Dataset的常用函数
object DataSet {
//定义样例类
case class student(name:String,age:Integer,grade:String)
def main(args: Array[String]): Unit = {
val spark = SparkSession.builder().master("local").appName("ds").getOrCreate()
//定义隐式转换(否则会报错)
import spark.implicits._
//使用集合转Dataset
val ds1 = spark.sparkContext.parallelize( Seq(("zs",20,"13"),("ls",23,"15"))).map(x=>student(x._1,x._2,x._3)).toDS()
//显示表结构
ds1.printSchema()
/*root
|-- name: string (nullable = true)
|-- age: integer (nullable = true)
|-- grade: string (nullable = true)*/
//选择输出
println("____________________select_________________________")
//仅显示name列的数据
ds1.select("name").show()
/*
+----+
|name|
+----+
| zs|
| ls|
+----+*/
//仅显示name列的数据的第一条
ds1.select("name").show(1)
/*
+----+
|name|
+----+
| zs|
+----+*/
//过滤器
println("____________________filter/where_________________________")
//过滤出,age大于20的数据信息
ds1.filter("age>20").show()
/*
+----+---+-----+
|name|age|grade|
+----+---+-----+
| ls| 23| 15|
+----+---+-----+*/
//过滤出字段age小于20并且grade字段不为空的数据
//filter可以使用$符合来指定操作字段
ds1.filter($"age"<=20 && $"grade"!=null).show()
/*
+----+---+-----+
|name|age|grade|
+----+---+-----+
| zs| 20| 13|
+----+---+-----+
*/
//过滤age字段大于20,并且grade等于15的数据
//x为每行数据相当于一个对象
ds1.filter(x=>x.age>20 && x.grade.equals("15")).show()
/*
+----+---+-----+
|name|age|grade|
+----+---+-----+
| ls| 23| 15|
+----+---+-----+
*/
//等同于filter
ds1.where("age>20").show()
ds1.where($"age"<=20 && $"grade"!=null).show()
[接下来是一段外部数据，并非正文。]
-- ==== Sys2Proof/Machine/RegTable.lean ====
section
/-!
DEFINITION. The register tables of the manual: every register's page and offset, the bits each access code
(R14) covers, its reset value and the windows that see it (R13, R396). A register's number is
page × 0x1000 + offset; the pages FLD0 to FLD7, HBM0 to HBM15 and LFRM0, LFRM1 share one set of rows under
their first page. Registers whose reset value depends on the page, class, port or source are completed by
resetOf in Machine/Regs.lean.
-/
namespace Sys2Proof.Machine

/-- The windows that see a register (R396). -/
inductive RegWin where
  | both | bar2 | core
  deriving DecidableEq, Repr

/-- One register: the masks of its bits by access code (R14); bits in none of them are read-only. -/
structure RegRow where
  key : Nat
  rw : Nat
  rwp : Nat
  w1c : Nat
  wo : Nat
  rc : Nat
  reset : Nat
  win : RegWin
  deriving DecidableEq, Repr

/-- TICK_NOW_LO (02, R43). -/
abbrev R.TICK_NOW_LO : Nat := 0x1040

/-- TICK_NOW_HI (02, R43). -/
abbrev R.TICK_NOW_HI : Nat := 0x1044

/-- TICK_STAT (02, R43). -/
abbrev R.TICK_STAT : Nat := 0x1048

/-- TICK_SKIP (02, R43). -/
abbrev R.TICK_SKIP : Nat := 0x104C

/-- TICK_HELD (02, R43). -/
abbrev R.TICK_HELD : Nat := 0x1050

/-- TICK_SKEW_MAX (02, R43). -/
abbrev R.TICK_SKEW_MAX : Nat := 0x1054

/-- TICK_EVERY (02, R43). -/
abbrev R.TICK_EVERY : Nat := 0x1058

/-- TICK_CLK_F0 (02, R43). -/
abbrev R.TICK_CLK_F0 : Nat := 0x1060

/-- TICK_CLK_F1 (02, R43). -/
abbrev R.TICK_CLK_F1 : Nat := 0x1064

/-- TICK_CLK_F2 (02, R43). -/
abbrev R.TICK_CLK_F2 : Nat := 0x1068

/-- TICK_CLK_F3 (02, R43). -/
abbrev R.TICK_CLK_F3 : Nat := 0x106C

/-- TICK_CLK_F4 (02, R43). -/
abbrev R.TICK_CLK_F4 : Nat := 0x1070

/-- TICK_CLK_F5 (02, R43). -/
abbrev R.TICK_CLK_F5 : Nat := 0x1074

/-- TICK_CLK_F6 (02, R43). -/
abbrev R.TICK_CLK_F6 : Nat := 0x1078

/-- TICK_CLK_F7 (02, R43). -/
abbrev R.TICK_CLK_F7 : Nat := 0x107C

/-- FLD_D2D_STAT (02, R44). -/
abbrev R.FLD_D2D_STAT : Nat := 0x10040

/-- FLD_D2D_RETRY_W (02, R45). -/
abbrev R.FLD_D2D_RETRY_W : Nat := 0x10044

/-- FLD_D2D_RETRY_E (02, R45). -/
abbrev R.FLD_D2D_RETRY_E : Nat := 0x10048

/-- FLD_D2D_RETRY_V (02, R45). -/
abbrev R.FLD_D2D_RETRY_V : Nat := 0x1004C

/-- FLD_CLUSTERS (02, R45). -/
abbrev R.FLD_CLUSTERS : Nat := 0x10050

/-- STN_MAP_ADDR_LO (03, R76). -/
abbrev R.STN_MAP_ADDR_LO : Nat := 0xB0040

/-- STN_MAP_ADDR_HI (03, R76). -/
abbrev R.STN_MAP_ADDR_HI : Nat := 0xB0044

/-- STN_ARM_TICK_LO (03, R76). -/
abbrev R.STN_ARM_TICK_LO : Nat := 0xB0048

/-- STN_ARM_TICK_HI (03, R76). -/
abbrev R.STN_ARM_TICK_HI : Nat := 0xB004C

/-- STN_ARM_CMD (03, R76). -/
abbrev R.STN_ARM_CMD : Nat := 0xB0050

/-- STN_ARM_RES (03, R76). -/
abbrev R.STN_ARM_RES : Nat := 0xB0054

/-- STN_MAP_ID (03, R76). -/
abbrev R.STN_MAP_ID : Nat := 0xB0058

/-- STN_BIDX (03, R76). -/
abbrev R.STN_BIDX : Nat := 0xB0060

/-- STN_BUDGET (03, R76). -/
abbrev R.STN_BUDGET : Nat := 0xB0064

/-- STN_BUDGET_NOW (03, R76). -/
abbrev R.STN_BUDGET_NOW : Nat := 0xB0068

/-- STN_LATE (03, R76). -/
abbrev R.STN_LATE : Nat := 0xB006C

/-- STN_BIND_F0 (03, R76). -/
abbrev R.STN_BIND_F0 : Nat := 0xB0070

/-- STN_BIND_F1 (03, R76). -/
abbrev R.STN_BIND_F1 : Nat := 0xB0074

/-- STN_BIND_F2 (03, R76). -/
abbrev R.STN_BIND_F2 : Nat := 0xB0078

/-- STN_BIND_F3 (03, R76). -/
abbrev R.STN_BIND_F3 : Nat := 0xB007C

/-- STN_BIND_F4 (03, R76). -/
abbrev R.STN_BIND_F4 : Nat := 0xB0080

/-- STN_BIND_F5 (03, R76). -/
abbrev R.STN_BIND_F5 : Nat := 0xB0084

/-- STN_BIND_F6 (03, R76). -/
abbrev R.STN_BIND_F6 : Nat := 0xB0088

/-- STN_BIND_F7 (03, R76). -/
abbrev R.STN_BIND_F7 : Nat := 0xB008C

/-- STN_LATE_ALL (03, R76). -/
abbrev R.STN_LATE_ALL : Nat := 0xB0090

/-- STRM_OPEN_ADDR_LO (03, R77). -/
abbrev R.STRM_OPEN_ADDR_LO : Nat := 0xB1040

/-- STRM_OPEN_ADDR_HI (03, R77). -/
abbrev R.STRM_OPEN_ADDR_HI : Nat := 0xB1044

/-- STRM_CMD (03, R77). -/
abbrev R.STRM_CMD : Nat := 0xB1048

/-- STRM_RES (03, R77). -/
abbrev R.STRM_RES : Nat := 0xB104C

/-- STRM_RES_SLOT (03, R77). -/
abbrev R.STRM_RES_SLOT : Nat := 0xB1050

/-- STRM_DB (03, R77). -/
abbrev R.STRM_DB : Nat := 0xB1054

/-- STRM_IDX (03, R77). -/
abbrev R.STRM_IDX : Nat := 0xB1058

/-- STRM_SLOT_STAT (03, R77). -/
abbrev R.STRM_SLOT_STAT : Nat := 0xB105C

/-- STRM_SLOT_SQ (03, R77). -/
abbrev R.STRM_SLOT_SQ : Nat := 0xB1060

/-- STRM_SLOT_INFL (03, R77). -/
abbrev R.STRM_SLOT_INFL : Nat := 0xB1064

/-- CRING_BASE_LO (03, R77). -/
abbrev R.CRING_BASE_LO : Nat := 0xB1068

/-- CRING_BASE_HI (03, R77). -/
abbrev R.CRING_BASE_HI : Nat := 0xB106C

/-- CRING_CFG (03, R77). -/
abbrev R.CRING_CFG : Nat := 0xB1070

/-- CRING_HEAD (03, R77). -/
abbrev R.CRING_HEAD : Nat := 0xB1074

/-- CRING_TAIL (03, R77). -/
abbrev R.CRING_TAIL : Nat := 0xB1078

/-- STRM_OPEN_CNT (03, R77). -/
abbrev R.STRM_OPEN_CNT : Nat := 0xB1080

/-- STRM_DB_STRAY (03, R77). -/
abbrev R.STRM_DB_STRAY : Nat := 0xB1084

/-- STRM_DELAYED (03, R77). -/
abbrev R.STRM_DELAYED : Nat := 0xB1088

/-- STRM_LATE (03, R77). -/
abbrev R.STRM_LATE : Nat := 0xB108C

/-- STRM_REFUSED (03, R77). -/
abbrev R.STRM_REFUSED : Nat := 0xB1090

/-- ARITH_REV (04, R101). -/
abbrev R.ARITH_REV : Nat := 0xC0

/-- ARITH_SPECIAL_CNT (04, R101). -/
abbrev R.ARITH_SPECIAL_CNT : Nat := 0xC4

/-- ARITH_OVF_CNT (04, R101). -/
abbrev R.ARITH_OVF_CNT : Nat := 0xC8

/-- CODEC_IDX (06, R150). -/
abbrev R.CODEC_IDX : Nat := 0x41040

/-- CODEC_CTX_CFG (06, R150). -/
abbrev R.CODEC_CTX_CFG : Nat := 0x41044

/-- CODEC_SLOT_STAT (06, R150). -/
abbrev R.CODEC_SLOT_STAT : Nat := 0x41048

/-- CODEC_LD_ADDR_LO (06, R150). -/
abbrev R.CODEC_LD_ADDR_LO : Nat := 0x41050

/-- CODEC_LD_ADDR_HI (06, R150). -/
abbrev R.CODEC_LD_ADDR_HI : Nat := 0x41054

/-- CODEC_LD_CMD (06, R150). -/
abbrev R.CODEC_LD_CMD : Nat := 0x41058

/-- CODEC_LD_RES (06, R150). -/
abbrev R.CODEC_LD_RES : Nat := 0x4105C

/-- CODEC_LD_TMO (06, R150). -/
abbrev R.CODEC_LD_TMO : Nat := 0x41060

/-- CODEC_BLK_CODED (06, R150). -/
abbrev R.CODEC_BLK_CODED : Nat := 0x41064

/-- CODEC_BLK_RAW (06, R150). -/
abbrev R.CODEC_BLK_RAW : Nat := 0x41068

/-- CODEC_GRAN_OUT (06, R150). -/
abbrev R.CODEC_GRAN_OUT : Nat := 0x4106C

/-- CODEC_PLAIN_NOTBL (06, R150). -/
abbrev R.CODEC_PLAIN_NOTBL : Nat := 0x41070

/-- CODEC_PLAIN_NOCTX (06, R150). -/
abbrev R.CODEC_PLAIN_NOCTX : Nat := 0x41074

/-- CODEC_SEALED (06, R150). -/
abbrev R.CODEC_SEALED : Nat := 0x41078

/-- EXP_BLK_DEC (06, R151). -/
abbrev R.EXP_BLK_DEC : Nat := 0x40040

/-- EXP_BLK_RAW (06, R151). -/
abbrev R.EXP_BLK_RAW : Nat := 0x40044

/-- EXP_CACHE_MISS (06, R151). -/
abbrev R.EXP_CACHE_MISS : Nat := 0x40048

/-- EXP_FAIL (06, R151). -/
abbrev R.EXP_FAIL : Nat := 0x4004C

/-- EXP_STALE (06, R151). -/
abbrev R.EXP_STALE : Nat := 0x40050

/-- EXP_LAST_FAIL (06, R151). -/
abbrev R.EXP_LAST_FAIL : Nat := 0x40054

/-- HBM_STAT (07, R166). -/
abbrev R.HBM_STAT : Nat := 0x20040

/-- HBM_CE_CNT (07, R166). -/
abbrev R.HBM_CE_CNT : Nat := 0x20044

/-- HBM_UE_CNT (07, R166). -/
abbrev R.HBM_UE_CNT : Nat := 0x20048

/-- HBM_ERR_ADDR_LO (07, R166). -/
abbrev R.HBM_ERR_ADDR_LO : Nat := 0x2004C

/-- HBM_ERR_ADDR_HI (07, R166). -/
abbrev R.HBM_ERR_ADDR_HI : Nat := 0x20050

/-- HBM_ERR_INFO (07, R166). -/
abbrev R.HBM_ERR_INFO : Nat := 0x20054

/-- HBM_REPAIR (07, R166). -/
abbrev R.HBM_REPAIR : Nat := 0x20058

/-- HBM_SCRUB_CFG (07, R166). -/
abbrev R.HBM_SCRUB_CFG : Nat := 0x2005C

/-- HBM_SCRUB_POS (07, R166). -/
abbrev R.HBM_SCRUB_POS : Nat := 0x20060

/-- REG_IDX (07, R167). -/
abbrev R.REG_IDX : Nat := 0x42040

/-- REG_LBASE_LO (07, R167). -/
abbrev R.REG_LBASE_LO : Nat := 0x42044

/-- REG_LBASE_HI (07, R167). -/
abbrev R.REG_LBASE_HI : Nat := 0x42048

/-- REG_LEN_LO (07, R167). -/
abbrev R.REG_LEN_LO : Nat := 0x4204C

/-- REG_LEN_HI (07, R167). -/
abbrev R.REG_LEN_HI : Nat := 0x42050

/-- REG_PHYS_LO (07, R167). -/
abbrev R.REG_PHYS_LO : Nat := 0x42054

/-- REG_PHYS_HI (07, R167). -/
abbrev R.REG_PHYS_HI : Nat := 0x42058

/-- REG_ATTR (07, R167). -/
abbrev R.REG_ATTR : Nat := 0x4205C

/-- REG_ACCESS (07, R167). -/
abbrev R.REG_ACCESS : Nat := 0x42060

/-- REG_CMD (07, R167). -/
abbrev R.REG_CMD : Nat := 0x42064

/-- REG_RES (07, R167). -/
abbrev R.REG_RES : Nat := 0x42068

/-- REG_OUTER_GATE (07, R167). -/
abbrev R.REG_OUTER_GATE : Nat := 0x4206C

/-- REG_DENIED (07, R167). -/
abbrev R.REG_DENIED : Nat := 0x42070

/-- REG_LAST_DENIED_LO (07, R167). -/
abbrev R.REG_LAST_DENIED_LO : Nat := 0x42074

/-- REG_LAST_DENIED_HI (07, R167). -/
abbrev R.REG_LAST_DENIED_HI : Nat := 0x42078

/-- POOL_IDX (07, R179). -/
abbrev R.POOL_IDX : Nat := 0x48040

/-- POOL_SEG_BASE_LO (07, R179). -/
abbrev R.POOL_SEG_BASE_LO : Nat := 0x48044

/-- POOL_SEG_BASE_HI (07, R179). -/
abbrev R.POOL_SEG_BASE_HI : Nat := 0x48048

/-- POOL_SEG_META_LO (07, R179). -/
abbrev R.POOL_SEG_META_LO : Nat := 0x48050

/-- POOL_SEG_META_HI (07, R179). -/
abbrev R.POOL_SEG_META_HI : Nat := 0x48054

/-- POOL_SEG_COUNT (07, R179). -/
abbrev R.POOL_SEG_COUNT : Nat := 0x4804C

/-- POOL_SEG_FLOOR (07, R179). -/
abbrev R.POOL_SEG_FLOOR : Nat := 0x48058

/-- POOL_SEG_FREE (07, R179). -/
abbrev R.POOL_SEG_FREE : Nat := 0x4805C

/-- POOL_SEG_HEAD (07, R179). -/
abbrev R.POOL_SEG_HEAD : Nat := 0x48060

/-- POOL_SEG_LOW (07, R179). -/
abbrev R.POOL_SEG_LOW : Nat := 0x48064

/-- POOL_HOME (07, R179). -/
abbrev R.POOL_HOME : Nat := 0x48068

/-- POOL_P0_MIB (07, R179). -/
abbrev R.POOL_P0_MIB : Nat := 0x4806C

/-- POOL_CMD (07, R179). -/
abbrev R.POOL_CMD : Nat := 0x48070

/-- POOL_ARG (07, R179). -/
abbrev R.POOL_ARG : Nat := 0x48074

/-- POOL_RES (07, R179). -/
abbrev R.POOL_RES : Nat := 0x48078

/-- POOL_RES_HANDLE (07, R179). -/
abbrev R.POOL_RES_HANDLE : Nat := 0x4807C

/-- POOL_LAST_BAD (07, R179). -/
abbrev R.POOL_LAST_BAD : Nat := 0x48094

/-- POOL_FB_P1 (07, R179). -/
abbrev R.POOL_FB_P1 : Nat := 0x48080

/-- POOL_FB_P2 (07, R179). -/
abbrev R.POOL_FB_P2 : Nat := 0x48084

/-- POOL_FB_P3 (07, R179). -/
abbrev R.POOL_FB_P3 : Nat := 0x48088

/-- POOL_EMPTY (07, R179). -/
abbrev R.POOL_EMPTY : Nat := 0x4808C

/-- POOL_DFREE (07, R179). -/
abbrev R.POOL_DFREE : Nat := 0x48090

/-- POOL_RETIRED (07, R179). -/
abbrev R.POOL_RETIRED : Nat := 0x48098

/-- SW_STATE (08, R206). -/
abbrev R.SW_STATE : Nat := 0x50040

/-- SW_CELLS_H0 (08, R206). -/
abbrev R.SW_CELLS_H0 : Nat := 0x50044

/-- SW_CELLS_H1 (08, R206). -/
abbrev R.SW_CELLS_H1 : Nat := 0x50048

/-- SW_CELL_RSV (08, R206). -/
abbrev R.SW_CELL_RSV : Nat := 0x5004C

/-- SW_XOFF (08, R206). -/
abbrev R.SW_XOFF : Nat := 0x50050

/-- SW_XON (08, R206). -/
abbrev R.SW_XON : Nat := 0x50054

/-- SW_AGE_IDX (08, R206). -/
abbrev R.SW_AGE_IDX : Nat := 0x50058

/-- SW_AGE_LIMIT (08, R206). -/
abbrev R.SW_AGE_LIMIT : Nat := 0x5005C

/-- SW_RED_IDX (08, R206). -/
abbrev R.SW_RED_IDX : Nat := 0x50060

/-- SW_RED_MIN (08, R206). -/
abbrev R.SW_RED_MIN : Nat := 0x50064

/-- SW_RED_MAX (08, R206). -/
abbrev R.SW_RED_MAX : Nat := 0x50068

/-- SW_RED_PROB (08, R206). -/
abbrev R.SW_RED_PROB : Nat := 0x5006C

/-- SW_RED_DROP_G (08, R206). -/
abbrev R.SW_RED_DROP_G : Nat := 0x50070

/-- SW_RED_DROP_Y (08, R206). -/
abbrev R.SW_RED_DROP_Y : Nat := 0x50074

/-- SW_RED_DROP_R (08, R206). -/
abbrev R.SW_RED_DROP_R : Nat := 0x50078

/-- SW_TAIL_DROP (08, R206). -/
abbrev R.SW_TAIL_DROP : Nat := 0x5007C

/-- SW_AGED (08, R206). -/
abbrev R.SW_AGED : Nat := 0x50080

/-- SW_NOCELL_LINE (08, R206). -/
abbrev R.SW_NOCELL_LINE : Nat := 0x50084

/-- SW_HDR_BAD (08, R206). -/
abbrev R.SW_HDR_BAD : Nat := 0x50088

/-- SW_XFER_BAD (08, R206). -/
abbrev R.SW_XFER_BAD : Nat := 0x5008C

/-- SW_UNGRANTED (08, R206). -/
abbrev R.SW_UNGRANTED : Nat := 0x50090

/-- SW_MC_COPY (08, R206). -/
abbrev R.SW_MC_COPY : Nat := 0x50094

/-- SW_MC_REF (08, R206). -/
abbrev R.SW_MC_REF : Nat := 0x50098

/-- SCHED_SUB_BASE_LO (08, R206). -/
abbrev R.SCHED_SUB_BASE_LO : Nat := 0x51040

/-- SCHED_SUB_BASE_HI (08, R206). -/
abbrev R.SCHED_SUB_BASE_HI : Nat := 0x51044

/-- SCHED_FAB_UDP (08, R206). -/
abbrev R.SCHED_FAB_UDP : Nat := 0x51048

/-- SCHED_PORT_IDX (08, R206). -/
abbrev R.SCHED_PORT_IDX : Nat := 0x5104C

/-- SCHED_PORT_OVH (08, R206). -/
abbrev R.SCHED_PORT_OVH : Nat := 0x51050

/-- SCHED_PORT_RSV (08, R206). -/
abbrev R.SCHED_PORT_RSV : Nat := 0x51054

/-- SCHED_PORT_CAP (08, R206). -/
abbrev R.SCHED_PORT_CAP : Nat := 0x51058

/-- SCHED_PORT_RATE (08, R206). -/
abbrev R.SCHED_PORT_RATE : Nat := 0x5105C

/-- SCHED_CAP_C0 (08, R206). -/
abbrev R.SCHED_CAP_C0 : Nat := 0x51060

/-- SCHED_CAP_C1 (08, R206). -/
abbrev R.SCHED_CAP_C1 : Nat := 0x51064

/-- SCHED_CAP_C2 (08, R206). -/
abbrev R.SCHED_CAP_C2 : Nat := 0x51068

/-- SCHED_WT_C3 (08, R206). -/
abbrev R.SCHED_WT_C3 : Nat := 0x5106C

/-- SCHED_WT_C4 (08, R206). -/
abbrev R.SCHED_WT_C4 : Nat := 0x51070

/-- SCHED_WT_C5 (08, R206). -/
abbrev R.SCHED_WT_C5 : Nat := 0x51074

/-- SCHED_WT_C6 (08, R206). -/
abbrev R.SCHED_WT_C6 : Nat := 0x51078

/-- SCHED_WT_C7 (08, R206). -/
abbrev R.SCHED_WT_C7 : Nat := 0x5107C

/-- SCHED_GCL_BASE_LO (08, R206). -/
abbrev R.SCHED_GCL_BASE_LO : Nat := 0x51080

/-- SCHED_GCL_BASE_HI (08, R206). -/
abbrev R.SCHED_GCL_BASE_HI : Nat := 0x51084

/-- SCHED_GCL_START_LO (08, R206). -/
abbrev R.SCHED_GCL_START_LO : Nat := 0x51088

/-- SCHED_GCL_START_HI (08, R206). -/
abbrev R.SCHED_GCL_START_HI : Nat := 0x5108C

/-- SCHED_GCL_LEN (08, R206). -/
abbrev R.SCHED_GCL_LEN : Nat := 0x51090

/-- SCHED_GCL_CMD (08, R206). -/
abbrev R.SCHED_GCL_CMD : Nat := 0x51094

/-- SCHED_GCL_STAT (08, R206). -/
abbrev R.SCHED_GCL_STAT : Nat := 0x51098

/-- SCHED_GCL_CYCLE (08, R206). -/
abbrev R.SCHED_GCL_CYCLE : Nat := 0x5109C

/-- SCHED_POL_IDX (08, R206). -/
abbrev R.SCHED_POL_IDX : Nat := 0x510A0

/-- SCHED_POL_CIR (08, R206). -/
abbrev R.SCHED_POL_CIR : Nat := 0x510A4

/-- SCHED_POL_PIR (08, R206). -/
abbrev R.SCHED_POL_PIR : Nat := 0x510A8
//这句是错的,where不能像filter一样可以按列操作
//ds1.where(x=>x.age>20 && x.grade.equals("15")).show()
//操作列名 属性
println("____________________withColumn_________________________")
//新增列,列名name1,数据与name一致
val dswc2 = ds1.withColumn("name1",ds1.col("name"))
dswc2.printSchema()
/* root
|-- name: string (nullable = true)
|-- age: integer (nullable = true)
|-- grade: string (nullable = true)
|-- name1: string (nullable = true)*/
//修改列名,将原来的name改为Name
val dswc3 = ds1.withColumn("Name",ds1.col("name"))
dswc3.printSchema()
/*root
|-- Name: string (nullable = true)
|-- age: integer (nullable = true)
|-- grade: string (nullable = true)*/
//新增列,列名Grade,将grade列的数据以int类型传至新列
val dswc4 = ds1.withColumn("Grade",ds1.col("grade").cast("int"))
dswc4.printSchema()
/*root
|-- name: string (nullable = true)
|-- age: integer (nullable = true)
|-- Grade: integer (nullable = true)*/
//修改grade列的数据类型为int
val dswc5 = ds1.withColumn("grade",ds1.col("grade").cast("int"))
dswc5.printSchema()
/*root
|-- name: string (nullable = true)
|-- age: integer (nullable = true)
|-- grade: integer (nullable = true)*/
//将age列的所有数据整体加5
val dswc6 = ds1.withColumn("age",ds1.col("age")+5)
dswc6.printSchema()
/*
root
|-- name: string (nullable = true)
|-- age: integer (nullable = true)
|-- grade: string (nullable = true)
*/
dswc6.show()
/*
+----+---+-----+
|name|age|grade|
+----+---+-----+
| zs| 25| 13|
| ls| 28| 15|
+----+---+-----+*/
//删除age列
val dswc7 = ds1.drop("age")
dswc7.printSchema()
/*root
|-- name: string (nullable = true)
|-- grade: string (nullable = true*/
}
}